– Я не занимался туберкулезом специально, но общие знания об этом страдании, разумеется, у меня есть. Если речь идет о последней стадии процесса и имеется кровохарканье, то – увы!..

– Не в этом дело! – досадливо перебила Люша. – Сами понимаете, врачи Камишу смотрели и лечили. И здесь, и в Италии. Потому я к вам и решила. Нужно что-нибудь еще. Не от опыта – именно что от молодости, от смелости, от революционной сущности вашей. Вы – Аркадий Андреевич Арабажин, врач, ординатор, это я все от учителя вашего, Юрия Даниловича, помню. Но вы же и Январев, боевик на баррикадах, который меня спас. Оттого, что это в одном лице, я надежду имею.

От ее прежнего хитровского говорка не осталось и следа. Но все же говорила она странно, необычно строила фразы. И по-видимому, еще более странно мыслила. Надежда в излечении последней стадии туберкулеза в том, что он врач и боевик в одном лице. Может быть, ей больше подошел бы Адам Кауфман?

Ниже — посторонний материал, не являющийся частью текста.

-- ==== Sys2Proof/Laws/PerInstr.lean ====
section
/-! SUPPORT. Statements about every instruction as syntax, one lemma per constructor. -/

namespace Sys2Proof.Laws

/-- Two rows of the opcode table do not match the same key: they differ on a bit both compare. -/
def rowsDisjoint (a b : Row) : Bool := (a.pattern ^^^ b.pattern) &&& a.mask &&& b.mask != 0#18

/-- R57: no two rows of spec/opcode_table.json match the same key. -/
theorem opcodeTable_disjoint : opcodeTable.Pairwise fun a b => rowsDisjoint a b = true := by decide

/-- Rows that are disjoint do not both match a key. -/
theorem not_both_match {a b : Row} {key : BitVec 18} (h : rowsDisjoint a b = true)
    (ha : key &&& a.mask = a.pattern) (hb : key &&& b.mask = b.pattern) : False := by
  have hz : (a.pattern ^^^ b.pattern) &&& a.mask &&& b.mask = 0#18 := by
    rw [← ha, ← hb]
    ext i hi
    simp only [BitVec.getElem_and, BitVec.getElem_xor, BitVec.getElem_zero]
    cases key[i] <;> cases a.mask[i] <;> cases b.mask[i] <;> rfl
  simp [rowsDisjoint, hz] at h

/-- In a table of disjoint rows the row that matches a key is the one found. -/
theorem findRow_of_mem {rows : List Row} (h : rows.Pairwise fun a b => rowsDisjoint a b = true) {r : Row}
    {key : BitVec 18} (hm : r ∈ rows) (hk : key &&& r.mask = r.pattern) : findRow rows key = some r := by
  induction rows with
  | nil => simp at hm
  | cons q rows ih =>
    obtain ⟨hq, hrows⟩ := List.pairwise_cons.1 h
    rcases List.mem_cons.1 hm with rfl | hm
    · simp [findRow, hk]
    · have : ¬ (key &&& q.mask = q.pattern) := fun hq' => not_both_match (hq r hm) hq' hk
      simp only [findRow, this, if_false]
      exact ih hrows hm

/-- What `findRow` finds is a row of the table that matches. -/
theorem findRow_some {rows : List Row} {key : BitVec 18} {r : Row} (h : findRow rows key = some r) :
    r ∈ rows ∧ key &&& r.mask = r.pattern := by
  induction rows with
  | nil => simp [findRow] at h
  | cons q rows ih =>
    simp only [findRow] at h
    split at h
    · next hq => cases h; exact ⟨by simp, hq⟩
    · exact ⟨List.mem_cons_of_mem _ (ih h).1, (ih h).2⟩

/-- R57: a key that matches row `n` of the table decodes by that row. -/
theorem decodeKey_row (n : Nat) (hn : n < opcodeTable.length) (key : BitVec 18) (d : Word)
    (hk : key &&& opcodeTable[n].mask = opcodeTable[n].pattern) :
    decodeKey key d = some (opcodeTable[n].build key d) := by
  rw [decodeKey, findRow_of_mem opcodeTable_disjoint (List.getElem_mem hn) hk]
  rfl

end Sys2Proof.Laws

namespace Sys2Proof.Laws.KeyRoundTrip

/-- R57, R58: the key of an instruction is aligned and decodes, with its data, to the instruction. -/
def Statement (i : Instr) : Prop :=
  i.key.extractLsb' 0 2 = 0#2 ∧ decodeKey i.key (i.data.getD 0#32) = some i

/-- R57: an aligned key that matches row `n` decodes by that row. -/
theorem fixed_key (n : Nat) (hn : n < opcodeTable.length) (key : BitVec 18) (v : Word)
    (h0 : key.extractLsb' 0 2 = 0#2) (hk : key &&& opcodeTable[n].mask = opcodeTable[n].pattern) :
    key.extractLsb' 0 2 = 0#2 ∧ decodeKey key v = some (opcodeTable[n].build key v) :=
  ⟨h0, Laws.decodeKey_row n hn key v hk⟩

/-- R56, R57: a key is aligned, matches a row's mask and pattern, and its index field is `k`. -/
def KeyFits {w : Nat} (key pattern mask : BitVec 18) (index : BitVec 18 → BitVec w) (k : BitVec w) : Prop :=
  key.extractLsb' 0 2 = 0#2 ∧ key &&& mask = pattern ∧ index key = k

theorem mta_read_key (i : BitVec 7) :
    KeyFits (BitVec.ofNat 18 (0x05200 + 4 * i.toNat)) 0x05200#18 0x3FE03#18 mtaIndex i :=
  (show ∀ k : Fin 128, (BitVec.ofNat 18 (0x05200 + 4 * k.val)).extractLsb' 0 2 = 0#2 ∧
      BitVec.ofNat 18 (0x05200 + 4 * k.val) &&& 0x3FE03#18 = 0x05200#18 ∧
      mtaIndex (BitVec.ofNat 18 (0x05200 + 4 * k.val)) = BitVec.ofFin k from by decide +kernel) i.toFin

theorem mta_write_key (i : BitVec 7) :
    KeyFits (BitVec.ofNat 18 (0x05200 + 4 * i.toNat + 0x20000)) 0x25200#18 0x3FE03#18 mtaIndex i :=
  (show ∀ k : Fin 128, (BitVec.ofNat 18 (0x05200 + 4 * k.val + 0x20000)).extractLsb' 0 2 = 0#2 ∧
      BitVec.ofNat 18 (0x05200 + 4 * k.val + 0x20000) &&& 0x3FE03#18 = 0x25200#18 ∧
      mtaIndex (BitVec.ofNat 18 (0x05200 + 4 * k.val + 0x20000)) = BitVec.ofFin k from by decide +kernel) i.toFin

theorem ral_read_key (n : BitVec 4) :
    KeyFits (BitVec.ofNat 18 (0x05400 + 8 * n.toNat)) 0x05400#18 0x3FF87#18 raIndex n :=
  (show ∀ k : Fin 16, (BitVec.ofNat 18 (0x05400 + 8 * k.val)).extractLsb' 0 2 = 0#2 ∧
      BitVec.ofNat 18 (0x05400 + 8 * k.val) &&& 0x3FF87#18 = 0x05400#18 ∧
      raIndex (BitVec.ofNat 18 (0x05400 + 8 * k.val)) = BitVec.ofFin k from by decide +kernel) n.toFin

theorem ral_write_key (n : BitVec 4) :
    KeyFits (BitVec.ofNat 18 (0x05400 + 8 * n.toNat + 0x20000)) 0x25400#18 0x3FF87#18 raIndex n :=
  (show ∀ k : Fin 16, (BitVec.ofNat 18 (0x05400 + 8 * k.val + 0x20000)).extractLsb' 0 2 = 0#2 ∧
      BitVec.ofNat 18 (0x05400 + 8 * k.val + 0x20000) &&& 0x3FF87#18 = 0x25400#18 ∧
      raIndex (BitVec.ofNat 18 (0x05400 + 8 * k.val + 0x20000)) = BitVec.ofFin k from by decide +kernel) n.toFin

theorem rah_read_key (n : BitVec 4) :
    KeyFits (BitVec.ofNat 18 (0x05404 + 8 * n.toNat)) 0x05404#18 0x3FF87#18 raIndex n :=
  (show ∀ k : Fin 16, (BitVec.ofNat 18 (0x05404 + 8 * k.val)).extractLsb' 0 2 = 0#2 ∧
      BitVec.ofNat 18 (0x05404 + 8 * k.val) &&& 0x3FF87#18 = 0x05404#18 ∧
      raIndex (BitVec.ofNat 18 (0x05404 + 8 * k.val)) = BitVec.ofFin k from by decide +kernel) n.toFin

theorem rah_write_key (n : BitVec 4) :
    KeyFits (BitVec.ofNat 18 (0x05404 + 8 * n.toNat + 0x20000)) 0x25404#18 0x3FF87#18 raIndex n :=
  (show ∀ k : Fin 16, (BitVec.ofNat 18 (0x05404 + 8 * k.val + 0x20000)).extractLsb' 0 2 = 0#2 ∧
      BitVec.ofNat 18 (0x05404 + 8 * k.val + 0x20000) &&& 0x3FF87#18 = 0x25404#18 ∧
      raIndex (BitVec.ofNat 18 (0x05404 + 8 * k.val + 0x20000)) = BitVec.ofFin k from by decide +kernel) n.toFin

theorem csrrCtrl : Statement .csrrCtrl :=
  fixed_key 0 (by decide) 0x00000#18 0#32 (by decide) (by decide)
theorem csrwCtrl (v : Word) : Statement (.csrwCtrl v) :=
  fixed_key 1 (by decide) (BitVec.ofNat 18 (0x00000 + 0x20000)) v (by decide) (by decide)
theorem csrrStatus : Statement .csrrStatus :=
  fixed_key 2 (by decide) 0x00008#18 0#32 (by decide) (by decide)
theorem csrwStatus (v : Word) : Statement (.csrwStatus v) :=
  fixed_key 3 (by decide) (BitVec.ofNat 18 (0x00008 + 0x20000)) v (by decide) (by decide)
theorem csrrEecd : Statement .csrrEecd :=
  fixed_key 4 (by decide) 0x00010#18 0#32 (by decide) (by decide)
theorem csrwEecd (v : Word) : Statement (.csrwEecd v) :=
  fixed_key 5 (by decide) (BitVec.ofNat 18 (0x00010 + 0x20000)) v (by decide) (by decide)
theorem csrrEerd : Statement .csrrEerd :=
  fixed_key 6 (by decide) 0x00014#18 0#32 (by decide) (by decide)
theorem csrwEerd (v : Word) : Statement (.csrwEerd v) :=
  fixed_key 7 (by decide) (BitVec.ofNat 18 (0x00014 + 0x20000)) v (by decide) (by decide)
theorem csrrIcr : Statement .csrrIcr :=
  fixed_key 8 (by decide) 0x000C0#18 0#32 (by decide) (by decide)
theorem csrwIcr (v : Word) : Statement (.csrwIcr v) :=
  fixed_key 9 (by decide) (BitVec.ofNat 18 (0x000C0 + 0x20000)) v (by decide) (by decide)
theorem csrrIcs : Statement .csrrIcs :=
  fixed_key 10 (by decide) 0x000C8#18 0#32 (by decide) (by decide)
theorem csrwIcs (v : Word) : Statement (.csrwIcs v) :=
  fixed_key 11 (by decide) (BitVec.ofNat 18 (0x000C8 + 0x20000)) v (by decide) (by decide)
theorem csrrIms : Statement .csrrIms :=
  fixed_key 12 (by decide) 0x000D0#18 0#32 (by decide) (by decide)
theorem csrwIms (v : Word) : Statement (.csrwIms v) :=
  fixed_key 13 (by decide) (BitVec.ofNat 18 (0x000D0 + 0x20000)) v (by decide) (by decide)
theorem csrrImc : Statement .csrrImc :=
  fixed_key 14 (by decide) 0x000D8#18 0#32 (by decide) (by decide)
theorem csrwImc (v : Word) : Statement (.csrwImc v) :=
  fixed_key 15 (by decide) (BitVec.ofNat 18 (0x000D8 + 0x20000)) v (by decide) (by decide)
theorem csrrRctl : Statement .csrrRctl :=
  fixed_key 16 (by decide) 0x00100#18 0#32 (by decide) (by decide)
theorem csrwRctl (v : Word) : Statement (.csrwRctl v) :=
  fixed_key 17 (by decide) (BitVec.ofNat 18 (0x00100 + 0x20000)) v (by decide) (by decide)
theorem csrrTctl : Statement .csrrTctl :=
  fixed_key 28 (by decide) 0x00400#18 0#32 (by decide) (by decide)
theorem csrwTctl (v : Word) : Statement (.csrwTctl v) :=
  fixed_key 29 (by decide) (BitVec.ofNat 18 (0x00400 + 0x20000)) v (by decide) (by decide)
theorem csrrTipg : Statement .csrrTipg :=
  fixed_key 30 (by decide) 0x00410#18 0#32 (by decide) (by decide)
theorem csrwTipg (v : Word) : Statement (.csrwTipg v) :=
  fixed_key 31 (by decide) (BitVec.ofNat 18 (0x00410 + 0x20000)) v (by decide) (by decide)
theorem csrrRdbal : Statement .csrrRdbal :=
  fixed_key 18 (by decide) 0x02800#18 0#32 (by decide) (by decide)
theorem csrwRdbal (v : Word) : Statement (.csrwRdbal v) :=
  fixed_key 19 (by decide) (BitVec.ofNat 18 (0x02800 + 0x20000)) v (by decide) (by decide)
theorem csrrRdbah : Statement .csrrRdbah :=
  fixed_key 20 (by decide) 0x02804#18 0#32 (by decide) (by decide)
theorem csrwRdbah (v : Word) : Statement (.csrwRdbah v) :=
  fixed_key 21 (by decide) (BitVec.ofNat 18 (0x02804 + 0x20000)) v (by decide) (by decide)
theorem csrrRdlen : Statement .csrrRdlen :=
  fixed_key 22 (by decide) 0x02808#18 0#32 (by decide) (by decide)
theorem csrwRdlen (v : Word) : Statement (.csrwRdlen v) :=
  fixed_key 23 (by decide) (BitVec.ofNat 18 (0x02808 + 0x20000)) v (by decide) (by decide)
theorem csrrRdh : Statement .csrrRdh :=
  fixed_key 24 (by decide) 0x02810#18 0#32 (by decide) (by decide)
theorem csrwRdh (v : Word) : Statement (.csrwRdh v) :=
  fixed_key 25 (by decide) (BitVec.ofNat 18 (0x02810 + 0x20000)) v (by decide) (by decide)
theorem csrrRdt : Statement .csrrRdt :=
  fixed_key 26 (by decide) 0x02818#18 0#32 (by decide) (by decide)
theorem csrwRdt (v : Word) : Statement (.csrwRdt v) :=
  fixed_key 27 (by decide) (BitVec.ofNat 18 (0x02818 + 0x20000)) v (by decide) (by decide)
theorem csrrTdbal : Statement .csrrTdbal :=
  fixed_key 32 (by decide) 0x03800#18 0#32 (by decide) (by decide)
theorem csrwTdbal (v : Word) : Statement (.csrwTdbal v) :=
  fixed_key 33 (by decide) (BitVec.ofNat 18 (0x03800 + 0x20000)) v (by decide) (by decide)
theorem csrrTdbah : Statement .csrrTdbah :=
  fixed_key 34 (by decide) 0x03804#18 0#32 (by decide) (by decide)
theorem csrwTdbah (v : Word) : Statement (.csrwTdbah v) :=
  fixed_key 35 (by decide) (BitVec.ofNat 18 (0x03804 + 0x20000)) v (by decide) (by decide)
theorem csrrTdlen : Statement .csrrTdlen :=
  fixed_key 36 (by decide) 0x03808#18 0#32 (by decide) (by decide)
theorem csrwTdlen (v : Word) : Statement (.csrwTdlen v) :=
  fixed_key 37 (by decide) (BitVec.ofNat 18 (0x03808 + 0x20000)) v (by decide) (by decide)
theorem csrrTdh : Statement .csrrTdh :=
  fixed_key 38 (by decide) 0x03810#18 0#32 (by decide) (by decide)
theorem csrwTdh (v : Word) : Statement (.csrwTdh v) :=
  fixed_key 39 (by decide) (BitVec.ofNat 18 (0x03810 + 0x20000)) v (by decide) (by decide)
theorem csrrTdt : Statement .csrrTdt :=
  fixed_key 40 (by decide) 0x03818#18 0#32 (by decide) (by decide)
theorem csrwTdt (v : Word) : Statement (.csrwTdt v) :=
  fixed_key 41 (by decide) (BitVec.ofNat 18 (0x03818 + 0x20000)) v (by decide) (by decide)
theorem csrrMta (i : BitVec 7) : Statement (.csrrMta i) :=
  have h := mta_read_key i
  ⟨h.1, (Laws.decodeKey_row 42 (by decide) _ _ h.2.1).trans (congrArg (fun k => some (Instr.csrrMta k)) h.2.2)⟩
theorem csrwMta (i : BitVec 7) (v : Word) : Statement (.csrwMta i v) :=
  have h := mta_write_key i
  ⟨h.1, (Laws.decodeKey_row 43 (by decide) _ _ h.2.1).trans (congrArg (fun k => some (Instr.csrwMta k v)) h.2.2)⟩
theorem csrrRal (n : BitVec 4) : Statement (.csrrRal n) :=
  have h := ral_read_key n
  ⟨h.1, (Laws.decodeKey_row 44 (by decide) _ _ h.2.1).trans (congrArg (fun k => some (Instr.csrrRal k)) h.2.2)⟩
theorem csrwRal (n : BitVec 4) (v : Word) : Statement (.csrwRal n v) :=
  have h := ral_write_key n
  ⟨h.1, (Laws.decodeKey_row 45 (by decide) _ _ h.2.1).trans (congrArg (fun k => some (Instr.csrwRal k v)) h.2.2)⟩
theorem csrrRah (n : BitVec 4) : Statement (.csrrRah n) :=
  have h := rah_read_key n
  ⟨h.1, (Laws.decodeKey_row 46 (by decide) _ _ h.2.1).trans (congrArg (fun k => some (Instr.csrrRah k)) h.2.2)⟩
theorem csrwRah (n : BitVec 4) (v : Word) : Statement (.csrwRah n v) :=
  have h := rah_write_key n
  ⟨h.1, (Laws.decodeKey_row 47 (by decide) _ _ h.2.1).trans (congrArg (fun k => some (Instr.csrwRah k v)) h.2.2)⟩

end Sys2Proof.Laws.KeyRoundTrip
end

– Понимаете, Аркадий Андреевич, Камиша почему-то совсем не сопротивляется. Ей сказали, и она давно уже согласна умереть. Я чувствую, что это неправильно.

– Но есть ли у нее за что зацепиться в этой жизни? Интересы, таланты? Долги? – спросил Аркадий.

– Я понимаю, – кивнула Люша. – И не знаю, как ответить. Но мы с вами согласно мыслим. Камиша талантливая рисовальщица и пианистка. Но они там все рисуют и музицируют. Ее все любят и ценят, но у нее пять братьев и сестер – родители и прочие уже привыкли к мысли о ее скорой смерти. Она хотела бы быть любимой и сама романтически полюбить мужчину – но где же это случится? Ведь она практически не покидает квартиры, а все посетители и гости воспринимают ее милой, но уже наполовину развоплощенной…

– Любовь Николаевна, вы на нее влияние имеете?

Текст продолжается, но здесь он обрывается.